**ABOUT THIS TASK**
Starting at the line that has "(t.peer l).offset = (((s.mono" and stopping after the line that has "s.rfb F.TRI_STAT_JOIN_FAIL = false → s.tri.start", reproduce the listing below exactly; omit everything else.
═════ INPUT DATA ═════
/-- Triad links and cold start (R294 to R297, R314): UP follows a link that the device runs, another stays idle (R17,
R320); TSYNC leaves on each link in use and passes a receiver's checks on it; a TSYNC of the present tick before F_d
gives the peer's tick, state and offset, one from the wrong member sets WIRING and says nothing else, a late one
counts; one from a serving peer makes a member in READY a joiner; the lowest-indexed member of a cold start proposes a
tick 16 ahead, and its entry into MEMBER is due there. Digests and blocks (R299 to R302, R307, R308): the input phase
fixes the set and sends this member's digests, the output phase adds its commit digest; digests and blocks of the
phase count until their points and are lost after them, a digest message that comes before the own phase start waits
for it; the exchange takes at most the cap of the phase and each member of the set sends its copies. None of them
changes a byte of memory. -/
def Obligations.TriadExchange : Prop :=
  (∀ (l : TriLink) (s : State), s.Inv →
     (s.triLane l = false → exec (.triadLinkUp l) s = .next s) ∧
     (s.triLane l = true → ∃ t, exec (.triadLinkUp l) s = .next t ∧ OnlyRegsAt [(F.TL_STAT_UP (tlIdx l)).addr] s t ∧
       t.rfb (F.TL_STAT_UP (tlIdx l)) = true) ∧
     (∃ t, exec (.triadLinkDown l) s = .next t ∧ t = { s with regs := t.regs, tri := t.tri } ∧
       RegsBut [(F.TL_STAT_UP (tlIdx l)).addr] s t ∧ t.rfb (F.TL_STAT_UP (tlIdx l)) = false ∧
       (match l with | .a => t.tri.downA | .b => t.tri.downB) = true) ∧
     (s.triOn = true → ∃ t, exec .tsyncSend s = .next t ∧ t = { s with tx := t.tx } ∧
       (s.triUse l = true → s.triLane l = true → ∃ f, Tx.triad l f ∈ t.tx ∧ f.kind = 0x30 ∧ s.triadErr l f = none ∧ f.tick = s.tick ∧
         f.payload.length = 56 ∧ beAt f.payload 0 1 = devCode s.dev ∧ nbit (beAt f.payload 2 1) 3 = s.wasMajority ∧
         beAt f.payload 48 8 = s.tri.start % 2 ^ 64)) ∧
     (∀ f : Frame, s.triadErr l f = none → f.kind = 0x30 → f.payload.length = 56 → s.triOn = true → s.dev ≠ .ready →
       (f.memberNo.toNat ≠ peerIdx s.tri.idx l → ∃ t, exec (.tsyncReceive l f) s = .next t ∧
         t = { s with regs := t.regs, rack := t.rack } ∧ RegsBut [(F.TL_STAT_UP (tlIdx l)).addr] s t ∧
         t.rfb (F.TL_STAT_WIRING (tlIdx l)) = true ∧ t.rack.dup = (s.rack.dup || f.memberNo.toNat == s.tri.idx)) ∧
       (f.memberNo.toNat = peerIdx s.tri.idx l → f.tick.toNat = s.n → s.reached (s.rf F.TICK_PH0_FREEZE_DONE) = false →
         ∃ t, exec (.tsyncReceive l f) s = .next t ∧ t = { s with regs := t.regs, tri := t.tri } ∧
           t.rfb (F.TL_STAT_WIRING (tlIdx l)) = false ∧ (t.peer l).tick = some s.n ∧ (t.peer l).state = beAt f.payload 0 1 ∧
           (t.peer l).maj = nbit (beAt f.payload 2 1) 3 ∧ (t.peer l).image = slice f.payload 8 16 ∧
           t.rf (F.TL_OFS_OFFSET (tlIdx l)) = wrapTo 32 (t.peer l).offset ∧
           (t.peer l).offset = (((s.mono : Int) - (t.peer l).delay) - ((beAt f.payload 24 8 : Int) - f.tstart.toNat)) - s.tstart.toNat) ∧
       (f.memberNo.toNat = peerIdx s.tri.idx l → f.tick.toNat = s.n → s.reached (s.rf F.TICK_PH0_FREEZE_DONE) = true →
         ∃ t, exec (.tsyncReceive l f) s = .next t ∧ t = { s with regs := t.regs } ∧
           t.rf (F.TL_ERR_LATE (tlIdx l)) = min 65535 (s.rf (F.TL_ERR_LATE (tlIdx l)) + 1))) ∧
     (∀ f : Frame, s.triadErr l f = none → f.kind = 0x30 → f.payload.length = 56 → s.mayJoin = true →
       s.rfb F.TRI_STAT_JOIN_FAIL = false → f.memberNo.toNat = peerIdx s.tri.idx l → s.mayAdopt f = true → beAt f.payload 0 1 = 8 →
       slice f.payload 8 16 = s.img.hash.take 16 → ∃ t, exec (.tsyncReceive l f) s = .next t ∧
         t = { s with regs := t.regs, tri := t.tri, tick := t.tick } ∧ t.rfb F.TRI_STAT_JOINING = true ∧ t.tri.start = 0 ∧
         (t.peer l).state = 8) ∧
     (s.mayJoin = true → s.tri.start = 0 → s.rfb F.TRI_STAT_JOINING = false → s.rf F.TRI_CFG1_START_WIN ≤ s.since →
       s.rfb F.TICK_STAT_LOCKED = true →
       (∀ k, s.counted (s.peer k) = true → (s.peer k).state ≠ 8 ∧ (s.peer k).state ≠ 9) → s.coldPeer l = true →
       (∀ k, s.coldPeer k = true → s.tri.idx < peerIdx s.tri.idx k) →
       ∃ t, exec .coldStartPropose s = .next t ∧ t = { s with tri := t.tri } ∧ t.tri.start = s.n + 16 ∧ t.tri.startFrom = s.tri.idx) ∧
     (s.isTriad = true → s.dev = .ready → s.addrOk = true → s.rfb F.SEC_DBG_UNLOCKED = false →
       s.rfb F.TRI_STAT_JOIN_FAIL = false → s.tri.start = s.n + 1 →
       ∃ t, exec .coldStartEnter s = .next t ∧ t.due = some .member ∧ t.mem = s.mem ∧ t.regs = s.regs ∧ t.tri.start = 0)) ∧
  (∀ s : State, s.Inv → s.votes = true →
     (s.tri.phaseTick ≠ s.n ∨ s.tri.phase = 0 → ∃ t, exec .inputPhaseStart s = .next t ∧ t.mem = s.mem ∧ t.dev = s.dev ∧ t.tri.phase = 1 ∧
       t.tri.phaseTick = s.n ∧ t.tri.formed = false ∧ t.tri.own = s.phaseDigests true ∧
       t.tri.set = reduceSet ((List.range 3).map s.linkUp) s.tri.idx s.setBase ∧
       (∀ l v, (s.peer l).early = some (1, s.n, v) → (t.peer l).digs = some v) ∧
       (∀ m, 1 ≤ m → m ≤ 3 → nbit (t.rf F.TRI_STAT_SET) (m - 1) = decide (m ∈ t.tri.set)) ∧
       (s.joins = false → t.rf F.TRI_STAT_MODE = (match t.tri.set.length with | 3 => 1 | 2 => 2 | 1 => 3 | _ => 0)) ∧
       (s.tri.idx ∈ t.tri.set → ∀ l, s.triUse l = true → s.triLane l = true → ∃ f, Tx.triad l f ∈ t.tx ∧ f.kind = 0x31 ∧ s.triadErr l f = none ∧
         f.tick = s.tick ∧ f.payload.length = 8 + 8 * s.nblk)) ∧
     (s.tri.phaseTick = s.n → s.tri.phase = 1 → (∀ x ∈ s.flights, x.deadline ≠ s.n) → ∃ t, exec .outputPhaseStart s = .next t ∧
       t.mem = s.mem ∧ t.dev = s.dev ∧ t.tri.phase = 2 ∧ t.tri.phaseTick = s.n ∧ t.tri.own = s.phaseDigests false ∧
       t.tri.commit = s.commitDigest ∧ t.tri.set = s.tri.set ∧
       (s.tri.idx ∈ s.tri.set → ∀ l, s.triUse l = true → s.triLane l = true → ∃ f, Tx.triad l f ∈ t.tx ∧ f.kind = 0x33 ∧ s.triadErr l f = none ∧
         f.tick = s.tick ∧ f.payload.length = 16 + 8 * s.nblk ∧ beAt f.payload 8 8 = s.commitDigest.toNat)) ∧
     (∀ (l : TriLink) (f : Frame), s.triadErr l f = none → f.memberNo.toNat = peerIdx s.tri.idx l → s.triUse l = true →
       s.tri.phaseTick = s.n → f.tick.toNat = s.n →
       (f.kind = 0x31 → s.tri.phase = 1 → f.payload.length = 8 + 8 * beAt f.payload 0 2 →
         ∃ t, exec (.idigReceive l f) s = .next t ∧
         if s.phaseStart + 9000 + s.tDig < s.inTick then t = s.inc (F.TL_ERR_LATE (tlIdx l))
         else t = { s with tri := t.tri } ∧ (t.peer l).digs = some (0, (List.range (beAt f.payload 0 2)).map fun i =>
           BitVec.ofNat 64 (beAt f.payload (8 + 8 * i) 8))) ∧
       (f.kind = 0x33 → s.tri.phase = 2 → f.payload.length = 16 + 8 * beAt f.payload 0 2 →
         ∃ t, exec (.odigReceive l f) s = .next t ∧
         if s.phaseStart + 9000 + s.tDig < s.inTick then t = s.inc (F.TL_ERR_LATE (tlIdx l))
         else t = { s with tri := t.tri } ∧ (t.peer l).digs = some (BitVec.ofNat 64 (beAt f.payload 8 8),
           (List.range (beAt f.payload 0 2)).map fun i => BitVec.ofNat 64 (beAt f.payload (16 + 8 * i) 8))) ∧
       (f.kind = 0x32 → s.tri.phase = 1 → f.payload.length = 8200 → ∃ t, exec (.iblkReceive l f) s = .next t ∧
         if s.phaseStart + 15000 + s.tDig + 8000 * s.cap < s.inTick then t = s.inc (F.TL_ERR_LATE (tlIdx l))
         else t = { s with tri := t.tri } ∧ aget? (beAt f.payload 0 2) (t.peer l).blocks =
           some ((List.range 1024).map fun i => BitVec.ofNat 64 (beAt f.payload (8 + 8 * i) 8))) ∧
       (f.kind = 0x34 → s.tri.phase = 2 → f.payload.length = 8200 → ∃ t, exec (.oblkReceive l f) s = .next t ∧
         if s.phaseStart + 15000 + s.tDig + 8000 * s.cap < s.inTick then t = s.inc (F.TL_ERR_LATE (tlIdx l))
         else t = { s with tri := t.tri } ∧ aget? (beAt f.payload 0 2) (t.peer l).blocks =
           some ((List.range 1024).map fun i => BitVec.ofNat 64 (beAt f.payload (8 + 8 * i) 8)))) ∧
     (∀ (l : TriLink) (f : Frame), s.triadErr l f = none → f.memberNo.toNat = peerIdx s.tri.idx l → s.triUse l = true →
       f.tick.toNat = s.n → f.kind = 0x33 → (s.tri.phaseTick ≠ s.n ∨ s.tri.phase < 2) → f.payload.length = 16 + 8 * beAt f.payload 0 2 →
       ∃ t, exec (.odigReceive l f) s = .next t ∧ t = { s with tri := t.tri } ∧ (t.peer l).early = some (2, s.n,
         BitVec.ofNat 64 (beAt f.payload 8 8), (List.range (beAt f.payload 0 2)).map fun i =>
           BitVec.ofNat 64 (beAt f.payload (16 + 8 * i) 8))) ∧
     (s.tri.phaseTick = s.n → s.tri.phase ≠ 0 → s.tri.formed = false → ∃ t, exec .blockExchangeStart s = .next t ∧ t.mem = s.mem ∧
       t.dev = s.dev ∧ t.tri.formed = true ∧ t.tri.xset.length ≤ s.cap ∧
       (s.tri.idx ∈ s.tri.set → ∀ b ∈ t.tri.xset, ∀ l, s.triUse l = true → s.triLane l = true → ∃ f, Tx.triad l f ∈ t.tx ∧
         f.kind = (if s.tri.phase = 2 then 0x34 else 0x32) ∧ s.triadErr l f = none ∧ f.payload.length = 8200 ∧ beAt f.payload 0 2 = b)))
═════
**RESULT FOR THIS TASK**
           (t.peer l).offset = (((s.mono : Int) - (t.peer l).delay) - ((beAt f.payload 24 8 : Int) - f.tstart.toNat)) - s.tstart.toNat) ∧
       (f.memberNo.toNat = peerIdx s.tri.idx l → f.tick.toNat = s.n → s.reached (s.rf F.TICK_PH0_FREEZE_DONE) = true →
         ∃ t, exec (.tsyncReceive l f) s = .next t ∧ t = { s with regs := t.regs } ∧
           t.rf (F.TL_ERR_LATE (tlIdx l)) = min 65535 (s.rf (F.TL_ERR_LATE (tlIdx l)) + 1))) ∧
     (∀ f : Frame, s.triadErr l f = none → f.kind = 0x30 → f.payload.length = 56 → s.mayJoin = true →
       s.rfb F.TRI_STAT_JOIN_FAIL = false → f.memberNo.toNat = peerIdx s.tri.idx l → s.mayAdopt f = true → beAt f.payload 0 1 = 8 →
       slice f.payload 8 16 = s.img.hash.take 16 → ∃ t, exec (.tsyncReceive l f) s = .next t ∧
         t = { s with regs := t.regs, tri := t.tri, tick := t.tick } ∧ t.rfb F.TRI_STAT_JOINING = true ∧ t.tri.start = 0 ∧
         (t.peer l).state = 8) ∧
     (s.mayJoin = true → s.tri.start = 0 → s.rfb F.TRI_STAT_JOINING = false → s.rf F.TRI_CFG1_START_WIN ≤ s.since →
       s.rfb F.TICK_STAT_LOCKED = true →
       (∀ k, s.counted (s.peer k) = true → (s.peer k).state ≠ 8 ∧ (s.peer k).state ≠ 9) → s.coldPeer l = true →
       (∀ k, s.coldPeer k = true → s.tri.idx < peerIdx s.tri.idx k) →
       ∃ t, exec .coldStartPropose s = .next t ∧ t = { s with tri := t.tri } ∧ t.tri.start = s.n + 16 ∧ t.tri.startFrom = s.tri.idx) ∧
     (s.isTriad = true → s.dev = .ready → s.addrOk = true → s.rfb F.SEC_DBG_UNLOCKED = false →
       s.rfb F.TRI_STAT_JOIN_FAIL = false → s.tri.start = s.n + 1 →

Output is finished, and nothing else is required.